The result was the disappointing season we all remember.

## Remind me, why is any of this relevant now?
Any strategic decision requires context to make sense. This past offseason marked a big departure for the Carolina offense, and to really understand why that strategic shift occurred, you have to understand what came before. In a way, all of the big (football) personnel decisions that were made this offseason look like direct responses to what happened in 2016.

#### Big problem: 
- Cam got beat up and played through injury all season.

#### Actions taken:
- Sign Matt Kalil to play LT
- Draft Taylor Moton
- Try and limit hits on Cam by having him run less
- Try and make the quick passing game more effecive

#### Big problem:
- Skill personnel don't particularly fit a quick passing attack.

#### Actions taken:
- Draft Christian McCaffrey
- Draft Curtis Samuel
- Focus on quick-twitch speed guys (Damiere Byrd, Kaelin Clay, and notably not YA BOI Sunshine) for depth at WR

So through 6 weeks of the season, the Panthers are indeed trying some new (and some old) things on offense, with mixed success.
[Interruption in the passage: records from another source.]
-- ==== Sys2Proof/Laws/Decode.lean ====
section
/-! SUPPORT. The fields of a word built from its parts. -/

namespace Sys2Proof

@[simp] theorem nib3_word4 (a b c d : BitVec 4) : nib3 (word4 a b c d) = a := by
  apply BitVec.eq_of_getLsbD_eq
  intro i hi
  simp only [nib3, word4, BitVec.getLsbD_append, BitVec.getLsbD_extractLsb', hi, decide_true, Bool.true_and]
  repeat' split
  all_goals first | omega | (congr 1; omega)

@[simp] theorem nib2_word4 (a b c d : BitVec 4) : nib2 (word4 a b c d) = b := by
  apply BitVec.eq_of_getLsbD_eq
  intro i hi
  simp only [nib2, word4, BitVec.getLsbD_append, BitVec.getLsbD_extractLsb', hi, decide_true, Bool.true_and]
  repeat' split
  all_goals first | omega | (congr 1; omega)

@[simp] theorem nib1_word4 (a b c d : BitVec 4) : nib1 (word4 a b c d) = c := by
  apply BitVec.eq_of_getLsbD_eq
  intro i hi
  simp only [nib1, word4, BitVec.getLsbD_append, BitVec.getLsbD_extractLsb', hi, decide_true, Bool.true_and]
  repeat' split
  all_goals first | omega | (congr 1; omega)

@[simp] theorem nib0_word4 (a b c d : BitVec 4) : nib0 (word4 a b c d) = d := by
  apply BitVec.eq_of_getLsbD_eq
  intro i hi
  simp only [nib0, word4, BitVec.getLsbD_append, BitVec.getLsbD_extractLsb', hi, decide_true, Bool.true_and]
  repeat' split
  all_goals first | omega | (congr 1; omega)

@[simp] theorem nib3_word448 (a b : BitVec 4) (e : BitVec 8) : nib3 (word448 a b e) = a := by
  apply BitVec.eq_of_getLsbD_eq
  intro i hi
  simp only [nib3, word448, BitVec.getLsbD_append, BitVec.getLsbD_extractLsb', hi, decide_true, Bool.true_and]
  repeat' split
  all_goals first | omega | (congr 1; omega)

@[simp] theorem nib2_word448 (a b : BitVec 4) (e : BitVec 8) : nib2 (word448 a b e) = b := by
  apply BitVec.eq_of_getLsbD_eq
  intro i hi
  simp only [nib2, word448, BitVec.getLsbD_append, BitVec.getLsbD_extractLsb', hi, decide_true, Bool.true_and]
  repeat' split
  all_goals first | omega | (congr 1; omega)

@[simp] theorem low8_word448 (a b : BitVec 4) (e : BitVec 8) : low8 (word448 a b e) = e := by
  apply BitVec.eq_of_getLsbD_eq
  intro i hi
  simp only [low8, word448, BitVec.getLsbD_append, BitVec.getLsbD_extractLsb', hi, decide_true, Bool.true_and]
  repeat' split
  all_goals first | omega | (congr 1; omega)

@[simp] theorem nib3_word412 (a : BitVec 4) (e : BitVec 12) : nib3 (word412 a e) = a := by
  apply BitVec.eq_of_getLsbD_eq
  intro i hi
  simp only [nib3, word412, BitVec.getLsbD_append, BitVec.getLsbD_extractLsb', hi, decide_true, Bool.true_and]
  repeat' split
  all_goals first | omega | (congr 1; omega)

@[simp] theorem low12_word412 (a : BitVec 4) (e : BitVec 12) : low12 (word412 a e) = e := by
  apply BitVec.eq_of_getLsbD_eq
  intro i hi
  simp only [low12, word412, BitVec.getLsbD_append, BitVec.getLsbD_extractLsb', hi, decide_true, Bool.true_and]
  repeat' split
  all_goals first | omega | (congr 1; omega)

@[simp] theorem msb_bankPart (b : BankReg) : ((1#1 ++ b : BitVec 4)).msb = true := by revert b; decide

@[simp] theorem bankField_word4 (a b d : BitVec 4) (c : BankReg) : bankField (word4 a b (1#1 ++ c) d) = c := by
  rw [bankField, nib1_word4]; revert c; decide

end Sys2Proof
end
As is typical for talented individuals or groups, there are flashes of greatness, but there are also injuries that are being worked around, obvious duds, and other kinks that need to be worked out. That's the nature of evolution. That's what Rivera, Shula, and co. say they're trying to do, and after seeing a few games I mostly believe them. Such an evolution was always going to take a little bit of time, and with Cam's practice reps being as limited as they have been following his offseason shoulder surgery, the transition has been a bit slower than we all wanted.

Whether this kind of strategic shift was a good idea or not, the offense is still figuring out who and what it is, and I will hold off on doing a deep dive into the numbers for now. The armchair analysis will be coming, but I think Shula and the offense deserve some time to perfect their new look before I criticize it too much.